● **EXERCISE**: Examine the material below. Gather every line in which the string "getLsbD" appears.

● **AVAILABLE DATA**:
-- ==== Sys2Proof/Tests/Slice0.lean ====
section
/-! SUPPORT. The implementer's own tests: ill-formed commands are turned away, a few results that the spec's tables give, and for
every statement a state and operands that meet its hypotheses together (`meets_<statement>_<clause>`). -/

open Sys2Proof Sys2Proof.Machine

set_option Elab.async false

namespace Sys2Proof.Tests

/-- Every hypothesis of `State.Admits` as one test. -/
def admitsB (s : State) (i : Instr) (p : Pkt) : Bool :=
  p.wf && s.awake && decide ((s.qp p.qp).state = .running) && decide (p.len.toNat ≤ 4032) &&
    decide (p.index.toNat + granules p.len.toNat ≤ s.cmdSize p.qp) && s.mayReserve p.qp &&
    ((List.finRange 16).all fun q => (s.qp q).flights.all fun f => f.started) &&
    !s.holds (s.qp p.qp).flights { id := s.nextId, cmd := i, pkt := p, started := false, fetched := s.now } &&
    !s.isLate { id := s.nextId, cmd := i, pkt := p, started := true, fetched := s.now } &&
    (match opcodeOf i with | some op => decide (s.check op p true = none) && !s.forwards op p | none => true)

/-- The part of it that `State.Reaches` asks. -/
def reachesB (s : State) (i : Instr) (p : Pkt) : Bool :=
  p.wf && s.awake && decide ((s.qp p.qp).state = .running) && decide (p.len.toNat ≤ 4032) &&
    decide (p.index.toNat + granules p.len.toNat ≤ s.cmdSize p.qp) && s.mayReserve p.qp &&
    ((List.finRange 16).all fun q => (s.qp q).flights.all fun f => f.started) &&
    !s.holds (s.qp p.qp).flights { id := s.nextId, cmd := i, pkt := p, started := false, fetched := s.now } &&
    !s.isLate { id := s.nextId, cmd := i, pkt := p, started := true, fetched := s.now }

theorem reaches_of {s : State} {i : Instr} {p : Pkt} (h : reachesB s i p = true) : s.Reaches i p := by
  simp only [reachesB, Bool.and_eq_true, decide_eq_true_eq, Bool.not_eq_true', List.all_eq_true, List.mem_finRange,
    true_implies] at h
  obtain ⟨⟨⟨⟨⟨⟨⟨⟨h1, h2⟩, h3⟩, h4⟩, h5⟩, h6⟩, h7⟩, h8⟩, h9⟩ := h
  exact ⟨h1, h2, h3, h4, h5, h6, fun q f hf => h7 q f hf, h8, h9⟩

theorem admits_of {s : State} {i : Instr} {p : Pkt} (h : admitsB s i p = true) : s.Admits i p := by
  have h' := h
  simp only [admitsB, Bool.and_eq_true] at h'
  obtain ⟨h1, h2⟩ := h'
  refine ⟨reaches_of (by simp only [reachesB, Bool.and_eq_true]; exact h1), ?_, ?_⟩
  · intro op ho; rw [ho] at h2; simp at h2; exact h2.1
  · intro op ho; rw [ho] at h2; simp at h2; exact h2.2

/-- After reset, with queue pair 0 running. -/
def up : State := State.reset.modQp 0 fun q => { q with state := .running }

/-- A packet of queue pair 0 for a target, with its first parameter bytes and the first bytes of its payload; zeros follow. -/
def pk (target : Half) (ps : List Nat := []) (len : Nat := 0) (body : List Nat := []) : Pkt :=
  { qp := 0, flags := 0, tag := 1, len := BitVec.ofNat 16 len, target := target, barrier := 0, resv := 0, notBefore := 0,
    params := (ps ++ List.replicate (40 - ps.length) 0).map fun n => BitVec.ofNat 8 n,
    payload := (body ++ List.replicate (len - body.length) 0).map fun n => BitVec.ofNat 8 n, index := 0, lap := false }

/-- 16 bits as two parameter bytes, and 32 as four. -/
def h2 (n : Nat) : List Nat := [n % 256, n / 256 % 256]
def h4 (n : Nat) : List Nat := h2 n ++ h2 (n / 65536)

/-- A safety parameter block without functions that allows every role on every bridge. -/
def blk0 : List Byte :=
  List.replicate 80 0 ++ (List.replicate 8 ([0x1F, 0, 0, 0] : List Byte)).flatten ++ List.replicate 16 0

/-- `up`, commissioned with that block and every SSL line toggling. -/
def safe : State := { up with sag := { up.sag with comm := .commissioned, block := some blk0, sslRun := 0xFF } }

/-- A definition with one half-bridge leg on gate link 0. -/
def spare0 : BridgeDef :=
  { role := .spare, safe := .opened, idleSafe := false, legs := [⟨0, 0, none⟩], vdcSlot := none, preGpio := none,
    preTimeout := 100, preLevel := 1, stopRamp := 10 }

/-- The same in role CONVERT. -/
def conv0 : BridgeDef := { spare0 with role := .convert }

/-- `safe`, with bridge B0 changed. -/
def withB (f : Bridge → Bridge) : State := safe.modB 0 f

/-- The bytes of a list of 16-bit words. -/
def words (ws : List Nat) : List Nat := ws.flatMap h2

/-- A legal `GF_CONFIG` payload: the defaults of Table 02-10 for 100 kVA, 400 V, 50 Hz and 10 kHz. -/
def gf0 : List Nat :=
  h4 100 ++ words [400, 5000, 10000] ++ [0, 0, 0, 1, 2, 3, 4, 0xFF, 0xFF, 0xFF, 0xFF, 0xFF, 0xFF, 0] ++ h4 10000 ++ h4 10000
    ++ words [0, 0, 2000, 2000, 500, 500, 500, 500, 0xC000, 0x4000, 100, 500] ++ [0, 0]
    ++ words [100, 1638, 13107, 18842, 200, 328, 1638, 819, 1638] ++ [10, 5, 1, 0]
    ++ words [1638, 1638, 1638, 1638, 0, 0, 0, 0, 19661, 16384, 21299, 500, 20] ++ [50, 0]
    ++ words [1000, 1000] ++ [0, 0] ++ words [820, 500, 500, 100, 0x200, 820, 0]

def bytes (ns : List Nat) : List Byte := ns.map fun n => BitVec.ofNat 8 n

/-- A legal `LOOP_CONFIG` payload: one state, output, reference and measurement, 20 kHz, one leg. -/
def lc0 : List Nat :=
  [1, 1, 1, 0, 1, 1, 0, 1] ++ h4 20000 ++ [0, 1, 10, 0] ++ [0] ++ List.replicate 15 0xFF ++ List.replicate 16 0
    ++ [0] ++ List.replicate 15 0xFF ++ List.replicate 24 0xFF ++ [0, 0xFF, 0, 1, 1, 0, 0, 0, 0, 0, 0, 8, 0, 0, 0, 0, 0, 0, 0, 0, 1, 0, 0, 0, 1]

/-- B0 runs with loop context LC0, role CONVERT; its carrier has had one valley at instant 8, a multiple of no sample before. -/
def running : State :=
  ((safe.modB 0 fun b => { b with state := .running, defn := some conv0, lc := some 0 }).modPwm 0 fun w => { w with
    carrier := some { per := 200000, phase := 0, commit := 0, tmin := 0, legPhase := Vector.replicate 6 0 },
    perCfg := 200000, activePer := 200000, running := true, lastAt := 8, valleys := 1 }).modLc 0 fun c => { c with
      state := .running, config := bytes lc0 }

/-- The same with engine GF0, configured, in role FORM. -/
def forming : State :=
  (running.modB 0 fun b => { b with defn := some { conv0 with role := .form }, gf := some 0 }).modGf 0 fun e => { e with
    state := .forming, config := some (bytes gf0) }

/-- `forming`, with the engine changed. -/
def withG (f : GfEngine → GfEngine) : State := forming.modGf 0 f

/-- `running`, with LC0 changed. -/
def withL (f : LoopContext → LoopContext) : State := running.modLc 0 f

/-- The GPIO map in force gives pin 0 a function. -/
def mapped (s : State) (code : Nat) : State := { s with locked := true, inForce := [(0x100, code)] }

theorem meets_idleStepIsOneTick_0 : ∃ (s : State), s.pending = [] :=
  ⟨State.reset,
   by decide +kernel⟩

theorem meets_spellableCommandsAnswer_0 : ∃ (c : Instr), c.wf = true :=
  ⟨.identify (pk 0),
   by decide +kernel⟩

theorem meets_spellableCommandsAnswer_1 : ∃ (c : Instr), c.wf = false :=
  ⟨.identify { pk 0 with params := [] },
   by decide +kernel⟩

theorem meets_asleepPacketsDoNothing_0 : ∃ (s : State), ∃ (i : Instr), ∃ (p : Pkt), i.pkt = some p ∧ p.wf = true ∧ s.awake =
    false :=
  ⟨{ up with pwr := { up.pwr with state := .backup } },
   .identify (pk 0),
   pk 0,
   by decide +kernel⟩

theorem meets_failedCheckIsTheStatus_0 : ∃ (s : State), ∃ (i : Instr), ∃ (p : Pkt), ∃ (op : Nat), ∃ (st : Status), s.Reaches
    i p ∧ i.pkt = some p ∧ opcodeOf i = some op ∧ op ≠ 2 ∧ s.check op p true = some st :=
  ⟨up,
   .bridgeSafe (pk 7),
   pk 7,
   0x0108,
   .stateRefused,
   reaches_of (by decide +kernel),
   by decide +kernel⟩

theorem meets_unfittedTargetIsUnitAbsent_0 : ∃ (s : State), ∃ (i : Instr), ∃ (p : Pkt), ∃ (op : Nat), s.Reaches i p ∧ i.pkt
    = some p ∧ opcodeOf i = some op ∧ op ≠ 2 ∧ headerOk op p = true ∧ lengthOk op p = true ∧ targetOk op p.target.toNat =
    true ∧ s.fitted op p.target.toNat = false :=
  ⟨{ up with variant := .cd6310 },
   .bridgeSafe (pk 2),
   pk 2,
   0x0108,
   reaches_of (by decide +kernel),
   by decide +kernel⟩

theorem meets_identifyAnswersTheUnitMap_0 : ∃ (s : State), ∃ (p : Pkt), s.Admits (.identify p) p :=
  ⟨up,
   pk 0,
   admits_of (by decide +kernel)⟩

theorem meets_safeInSafeChangesNothing_0 : ∃ (s : State), ∃ (p : Pkt), s.Admits (.bridgeSafe p) p ∧ (s.bridge
    p.target.toNat).state = .safe :=
  ⟨withB fun b => { b with state := .safe, defn := some conv0 },
   pk 0,
   admits_of (by decide +kernel),
   by decide +kernel⟩

theorem meets_timeChangesNeedLocalSource_0 : ∃ (s : State), ∃ (p : Pkt), s.Reaches (.timeAdj p) p ∧ s.time.src ≠ 0 ∧
    headerOk 0x0B00 p = true ∧ p.len = 0 ∧ p.target = 0 :=
  ⟨{ up with time := { up.time with src := 1 } },
   pk 0,
   reaches_of (by decide +kernel),
   by decide +kernel⟩

theorem meets_timeChangesNeedLocalSource_1 : ∃ (s : State), ∃ (p : Pkt), s.Reaches (.timeStep p) p ∧ s.time.src ≠ 0 ∧
    headerOk 0x0B01 p = true ∧ p.len = 0 ∧ p.target = 0 :=
  ⟨{ up with time := { up.time with src := 2 } },
   pk 0,
   reaches_of (by decide +kernel),
   by decide +kernel⟩

theorem meets_switchNeedsAStandby_0 : ∃ (s : State), ∃ (p : Pkt), s.Admits (.dpxSwitch p) p ∧ s.dpx.noStandby = true :=
  ⟨{ up with dpx := { up.dpx with role := .active, noStandby := true } },
   pk 0,
   admits_of (by decide +kernel),
   by decide +kernel⟩

theorem meets_eventsQueueOrAreLost_0 : ∃ (s : State), ∃ (cls : Nat), (∀ w ∈ s.waits, w.2.getLsbD cls = false) ∧
    s.events.length < 32 :=
  ⟨up,
   16,
   by decide +kernel⟩

theorem meets_eventsQueueOrAreLost_3 : ∃ (s : State), ∃ (cls : Nat), (∀ w ∈ s.waits, w.2.getLsbD cls = false) ∧ 32 ≤
    s.events.length :=
  ⟨{ up with events := List.replicate 32 default },
   1,
   by decide +kernel⟩

theorem meets_eventsQueueOrAreLost_5 : ∃ (s : State), ∃ (cls : Nat), ∃ w, s.waits.find? (fun w => w.2.getLsbD cls) = some w
    :=
  ⟨{ up with waits := [(⟨0, 9⟩, 0x1)] },
   0,
   (⟨0, 9⟩, 0x1),
   by decide +kernel⟩

theorem meets_maskedVectorIsPending_0 : ∃ (s : State), ∃ (v : Fin 32), (s.reg (0x6000 + 16 * v + 12)).testBit 0 = true :=
  ⟨up,
   31,
   by decide +kernel⟩

theorem meets_maskedVectorIsPending_1 : ∃ (s : State), ∃ (v : Fin 32), (s.reg (0x6000 + 16 * v + 12)).testBit 0 = false :=
  ⟨up.regPut 0x60FC 0,
   15,
   by decide +kernel⟩

theorem meets_maskedVectorIsPending_2 : ∃ (s : State), ∃ (v : Fin 32), s.awake = true ∧ s.pba.getLsbD v = true ∧ regsFrom 0
    s.regs = true :=
  ⟨{ up with pba := 0x80000000 },
   31,
   by decide +kernel⟩

theorem meets_genUnitMapIsReadOnly : up.awake = true := by decide +kernel

theorem meets_completionEntryIsWritten : ∃ (s : State), ∃ (t : Ticket), ∃ (f : Flight), (s.qp t.qp).state = .running ∧
    (s.qp t.qp).flights.find? (·.id = t.id) = some f ∧ s.dpx.forwarded.find? (fun p => p.1 = t) = none :=
  ⟨up.begun (.identify (pk 0)) (pk 0), up.ticketOf (pk 0),
   { id := 0, cmd := .identify (pk 0), pkt := pk 0, started := true, fetched := 0 }, by decide +kernel⟩

theorem meets_reportingPacketsChangeNoUnit : ∃ (s t : State), ∃ (p : Pkt), ∃ (i : Instr), i = .identify p ∧ s.Admits i p ∧
    exec i s = .next t :=
  ⟨up, (up.arrive (.identify (pk 0)) (pk 0)), pk 0, .identify (pk 0), rfl, admits_of (by decide +kernel), rfl⟩

theorem meets_partNeverChanges : ∃ (s t : State), Sys2Proof.Machine.step s = .next t :=
  ⟨{ up with pending := [.identify (pk 0), .dbgRevoke] }, _, rfl⟩

theorem meets_opcodesNameTheirCommands : (Instr.calImport (pk 0)).pkt = some (pk 0) ∧ 0x10 < 0x1100 / 256 := by decide +kernel

theorem meets_bridgeSetupPacketsComplete_0 : ∃ (s : State), ∃ (p : Pkt), ∃ d, s.Admits (.bridgeDefine p) p ∧ parseDef
    p.payload = some d ∧ d.links.Nodup ∧ ((∀ g ∈ d.links, (s.ownerOf g = none ∨ s.ownerOf g = some p.target.toNat) ∧ g <
    s.fitLinks ∧ s.linkRetired g = false)) :=
  ⟨up,
   pk 0 [] 64 ([3, 0, 0, 1, 0, 0, 0xFF] ++ List.replicate 15 0xFF ++ [0xFF, 0xFF, 0xFF, 0, 100, 0, 1, 0, 10, 0]),
   spare0,
   admits_of (by decide +kernel),
   by decide +kernel⟩

theorem meets_bridgeSetupPacketsComplete_1 : ∃ (s : State), ∃ (p : Pkt), ∃ d, ∃ r, ∃ x, ∃ i, s.Admits (.bridgeSetRole p) p ∧
    (s.bridge p.target.toNat).setRole = none ∧ (s.bridge p.target.toNat).defn = some d ∧ parseRole (prm p 0) (prm p 1) (prm
    p 2) = some (r, x, i) ∧ prm p 3 = 0 ∧ prmZero p 7 33 = true ∧ below 24 (opt16 (prm16 p 4)) = true ∧ below 4 (opt8 (prm p
    6)) = true ∧ s.bindAbsent (opt16 (prm16 p 4)) (opt8 (prm p 6)) = false ∧ s.boundElsewhere p.target.toNat (opt16 (prm16 p
    4)) (opt8 (prm p 6)) = false ∧ s.bindingsOk p.target.toNat r d.legs.length (opt16 (prm16 p 4)) (opt8 (prm p 6))
    (s.bridge p.target.toNat).pos = true ∧ ((r = .form → s.engineSuits (opt16 (prm16 p 4)) (opt8 (prm p 6)) = true)) ∧
    s.roleAllowed p.target.toNat r x = true :=
  ⟨withB fun b => { b with state := .armed, defn := some conv0 },
   pk 0 ([3, 0, 0, 0] ++ h2 0xFFFF ++ [0xFF]),
   conv0,
   .spare,
   .opened,
   false,
   admits_of (by decide +kernel),
   by decide +kernel⟩

theorem meets_bridgeSetupPacketsComplete_2 : ∃ (s : State), ∃ (p : Pkt), s.Admits (.bridgeBind p) p ∧ prmZero p 0 4 = true ∧
    prmZero p 8 32 = true ∧ below 24 (opt16 (prm16 p 4)) = true ∧ below 4 (opt8 (prm p 6)) = true ∧ below 4 (opt8 (prm p 7))
    = true ∧ s.bindAbsent (opt16 (prm16 p 4)) (opt8 (prm p 6)) = false ∧ s.boundElsewhere p.target.toNat (opt16 (prm16 p 4))
    (opt8 (prm p 6)) = false :=
  ⟨up,
   pk 0 ([0, 0, 0, 0] ++ h2 23 ++ [3, 3]),
   admits_of (by decide +kernel),
   by decide +kernel⟩

theorem meets_bridgeSetupPacketsComplete_3 : ∃ (s : State), ∃ (p : Pkt), ∃ d, s.Admits (.bridgeArm p) p ∧ (s.bridge
    p.target.toNat).defn = some d ∧ s.bindingsOk p.target.toNat d.role d.legs.length (s.bridge p.target.toNat).lc (s.bridge
    p.target.toNat).gf (s.bridge p.target.toNat).pos = true ∧ (s.pwm p.target.toNat).carrier ≠ none ∧ ((d.role = .form →
    s.engineSuits (s.bridge p.target.toNat).lc (s.bridge p.target.toNat).gf = true)) ∧ s.framesSuit p.target.toNat = true ∧
    s.mirrorFits = true ∧ s.sourceOk p.target.toNat = true ∧ (∀ g ∈ d.links, s.linkRetired g = false) :=
  ⟨(withB fun b => { b with defn := some spare0 }).modPwm 0 fun w => { w with carrier := some { per := 4000, phase := 0, commit := 0, tmin := 0, legPhase := Vector.replicate 6 0 } },
   pk 0,
   spare0,
   admits_of (by decide +kernel),
   by decide +kernel⟩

● **OUTPUT BELOW**:
theorem meets_eventsQueueOrAreLost_0 : ∃ (s : State), ∃ (cls : Nat), (∀ w ∈ s.waits, w.2.getLsbD cls = false) ∧
theorem meets_eventsQueueOrAreLost_3 : ∃ (s : State), ∃ (cls : Nat), (∀ w ∈ s.waits, w.2.getLsbD cls = false) ∧ 32 ≤
theorem meets_eventsQueueOrAreLost_5 : ∃ (s : State), ∃ (cls : Nat), ∃ w, s.waits.find? (fun w => w.2.getLsbD cls) = some w
theorem meets_maskedVectorIsPending_2 : ∃ (s : State), ∃ (v : Fin 32), s.awake = true ∧ s.pba.getLsbD v = true ∧ regsFrom 0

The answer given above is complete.